The check is a runtime safety net. The compile-time check is noCopy, a zero-size type with a Lock method that go vet recognizes:

type noCopy struct{}
func (*noCopy) Lock()   {}
func (*noCopy) Unlock() {}

go vet's copylocks checker flags any code that copies a struct containing noCopy. Combined with copyChecker, this gives you both compile-time warnings and runtime panics.

Lesson: never store sync.Cond by value. Always *sync.Cond.


Allocation Behavior and Inlining

Cond operations allocate zero heap memory in the common path:

  • NewCond allocates one *sync.Cond (heap).
  • Wait allocates one sudog from a free list (acquireSudog reuses from a pool).
  • Signal and Broadcast allocate nothing.

The sudog pool is per-P (per scheduler-processor), so contention on the pool is minimal. Repeated Wait calls on the same Cond recycle sudogs through the pool.

The Go compiler does not inline Wait, Signal, or Broadcast — they call into the runtime, which is across the inlining boundary. Each call is a real function call. The cost of an uncontended Signal is dominated by the atomic load and the function call; under contention the cost grows with the wait list scan.


Why the Discipline Rules Exist

Now the rules make sense:

"Hold the lock around Wait"

Wait calls c.L.Unlock(). If the lock isn't held, the unlock panics. The lock also provides the memory edge for state visibility.

"Hold the lock around Signal"

Without the lock, a waiter could re-check the predicate, find it false, park; meanwhile our state change was already done. The signal then fires to a waiter who just parked and missed it. Holding the lock around the state change and the signal collapses this window.

"Use a for loop"

The runtime's notifyListWait may return spuriously (it does not, in current versions, but the API permits it). More importantly, between the signal that woke us and our re-acquisition of cond.L, another waiter may have taken the lock and consumed the state change. Re-checking the predicate is mandatory.

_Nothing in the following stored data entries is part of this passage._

-- ==== Sys2Proof/Syntax.lean ====
section
/-! DEFINITION. The instructions, one constructor per row of spec/opcode_table.json (30_encoding.md R59). Fields the
decoder ignores are kept, so that no bit of a word is lost (R69). -/

namespace Sys2Proof

inductive Instr where
  /-- `0000` NOP (40_control_unit.md R74). -/
  | nop
  /-- `0XE0` CLS, X ignored (44_display.md R107). -/
  | cls (x : Reg)
  /-- `0XEE` RET, X ignored (41_control_flow.md R79). -/
  | ret (x : Reg)
  /-- `1NNN` JP nnn (R80). -/
  | jp (nnn : BitVec 12)
  /-- `2NNN` CALL nnn (R81). -/
  | call (nnn : BitVec 12)
  /-- `3XNN` SE Vx, nn (R82). -/
  | seImm (x : Reg) (nn : Byte)
  /-- `4XNN` SNE Vx, nn (R83). -/
  | sneImm (x : Reg) (nn : Byte)
  /-- `5XYN` SE Vx, Vy, N ignored (R84). -/
  | seReg (x y : Reg) (n : BitVec 4)
  /-- `6XNN` LD Vx, nn (42_alu.md R88). -/
  | ldImm (x : Reg) (nn : Byte)
  /-- `7XNN` ADD Vx, nn (R89). -/
  | addImm (x : Reg) (nn : Byte)
  /-- `8XY0` LD Vx, Vy (R90). -/
  | ldReg (x y : Reg)
  /-- `8XY1` OR Vx, Vy (R91). -/
  | orReg (x y : Reg)
  /-- `8XY2` AND Vx, Vy (R92). -/
  | andReg (x y : Reg)
  /-- `8XY3` XOR Vx, Vy (R93). -/
  | xorReg (x y : Reg)
  /-- `8XY4` ADD Vx, Vy (R94). -/
  | addReg (x y : Reg)
  /-- `8XY5` SUB Vx, Vy (R95). -/
  | subReg (x y : Reg)
  /-- `8XY6` SHR Vx, Vy (R96). -/
  | shr (x y : Reg)
  /-- `8XY7` SUBN Vx, Vy (R97). -/
  | subn (x y : Reg)
  /-- `8XYE` SHL Vx, Vy (R98). -/
  | shl (x y : Reg)
  /-- `9XYN` SNE Vx, Vy, N ignored (41_control_flow.md R85). -/
  | sneReg (x y : Reg) (n : BitVec 4)
  /-- `ANNN` LD I, nnn (43_index_memory.md R101). -/
  | ldI (nnn : BitVec 12)
  /-- `BNNN` JP V0, nnn; under `Modern` the register is X, the top nibble of nnn (41_control_flow.md R86). -/
  | jpV0 (nnn : BitVec 12)
  /-- `CXNN` RND Vx, nn (42_alu.md R99). -/
  | rnd (x : Reg) (nn : Byte)
  /-- `DXYN` DRW Vx, Vy, n (44_display.md R108, R109). -/
  | drw (x y : Reg) (n : BitVec 4)
  /-- `EX9E` SKP Vx (45_timers_input.md R113). -/
  | skp (x : Reg)
  /-- `EXA1` SKNP Vx (R114). -/
  | sknp (x : Reg)
  /-- `FX07` LD Vx, DT (R110). -/
  | ldVxDT (x : Reg)
  /-- `FX0A` WKEY x: X is the key index itself (R115). -/
  | wkey (x : Reg)
  /-- `FX15` LD DT, Vx (R111). -/
  | ldDT (x : Reg)
  /-- `FX18` LD ST, Vx (R112). -/
  | ldST (x : Reg)
  /-- `FX1E` ADD I, Vx (43_index_memory.md R102). -/
  | addI (x : Reg)
  /-- `FX29` LD F, Vx (R103). -/
  | ldF (x : Reg)
  /-- `FX33` LD B, Vx (R104). -/
  | ldB (x : Reg)
  /-- `FX55` LD [I], Vx (R105). -/
  | storeRegs (x : Reg)
  /-- `FX65` LD Vx, [I] (R106). -/
  | loadRegs (x : Reg)
  /-- Every word of 30_encoding.md R62, held whole (40_control_unit.md R75). -/
  | unrecognized (w : Word)
  deriving DecidableEq, Repr

end Sys2Proof
end

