-- ==== Sys2Proof/Machine/Memory.lean ====
section
/-! DEFINITION. The 4096 bytes of memory (20_memory.md) as a sorted list of cells. -/

namespace Sys2Proof.Machine.Memory

/-- `FONT_DATA[k]`, and 0 past the table (10_state.md R27). -/
def fontByte (cfg : Config) (k : Nat) : Byte := if h : k < 80 then cfg.fontData[k] else 0

/-- What an address no cell lists reads as: the font in its region (10_state.md R33), and 0x00 elsewhere.
DESIGN CHOICE for the 0x00: the spec says any value (log 7). -/
def initialByte (cfg : Config) (a : Nat) : Byte :=
  if cfg.fontBase.val ≤ a then fontByte cfg (a - cfg.fontBase.val) else 0

/-- The byte at address `a`. -/
def read (cfg : Config) : List Host.Cell → Nat → Byte
  | [], a     => initialByte cfg a
  | c :: m, a => if c.1 = a then c.2 else read cfg m a

/-- `m` with the cell `(a, b)` put before the first cell of a higher address. -/
def insert (a : Nat) (b : Byte) : List Host.Cell → List Host.Cell
  | []     => [(a, b)]
  | c :: m => if a < c.1 then (a, b) :: c :: m else c :: insert a b m

/-- `m` without any cell at `a`. -/
def erase (a : Nat) (m : List Host.Cell) : List Host.Cell := m.filter (fun c => c.1 != a)

/-- `m` with `b` at address `a`; a byte equal to what an unlisted address reads as is not listed. -/
def write (cfg : Config) (m : List Host.Cell) (a : Nat) (b : Byte) : List Host.Cell :=
  if b = initialByte cfg a then erase a m else insert a b (erase a m)

/-- The canonical form: addresses strictly rising, inside the space, and no cell that an unlisted address would read. -/
abbrev wf (cfg : Config) (m : List Host.Cell) : Prop :=
  m.Pairwise (fun c d => c.1 < d.1) ∧ ∀ c ∈ m, c.1 < 4096 ∧ c.2 ≠ initialByte cfg c.1

/-- Bytes written one after another from address `a` on (the loader of 70_reset_and_hazards.md R139). -/
def writeBytes (cfg : Config) (m : List Host.Cell) (a : Nat) : List Byte → List Host.Cell
  | []      => m
  | b :: bs => writeBytes cfg (write cfg m a b) (a + 1) bs

end Sys2Proof.Machine.Memory
end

"Use *sync.Cond, not value"

copyChecker panics if the Cond is at a different address than first use. noCopy triggers go vet. A copied Cond has an empty wait list and parks waiters that nobody will signal.

"Use Broadcast for class-of-state changes"

Multiple waiters with different predicates might all be waiting on cond.L. A Signal wakes exactly one; the wrong predicate may be picked. Broadcast wakes all; each re-checks; the right one proceeds.

"Use one Cond per predicate"

Same reason: a single Cond for two predicates means every signal wakes waiters of both predicates, half of whom re-park. Inefficient.


Summary

sync.Cond is approximately 100 lines of user-space code on top of notifyList and four runtime functions. The notifyList is a ticket-and-linked-list wait queue. The ticket mechanism prevents lost wake-ups: tickets allocated under cond.L are observed by Signal via l.notify, so a Signal that fires "before" the Wait parks still notifies the right ticket.

The memory model is built on the user's mutex cond.L. Holding the lock around state changes and signals provides the happens-before edge that makes the data visible to the waker.

The runtime ultimately calls into OS primitives (futex on Linux, pthread_cond_wait elsewhere) only when a thread truly needs to block. The hot path is fast: an atomic increment, a list-head check, a wakeup.

Most of the discipline rules — for loop, lock-around-signal, never-copy — are direct consequences of the implementation. Once you have read the source, the rules feel inevitable.

For day-to-day code, the lesson is the same as at the senior level: prefer channels. Cond is the small, sharp tool when channels don't fit, and the runtime makes it reasonably fast — but the implementation does not magically prevent misuse, and Go's channel primitives offer similar performance with much friendlier ergonomics.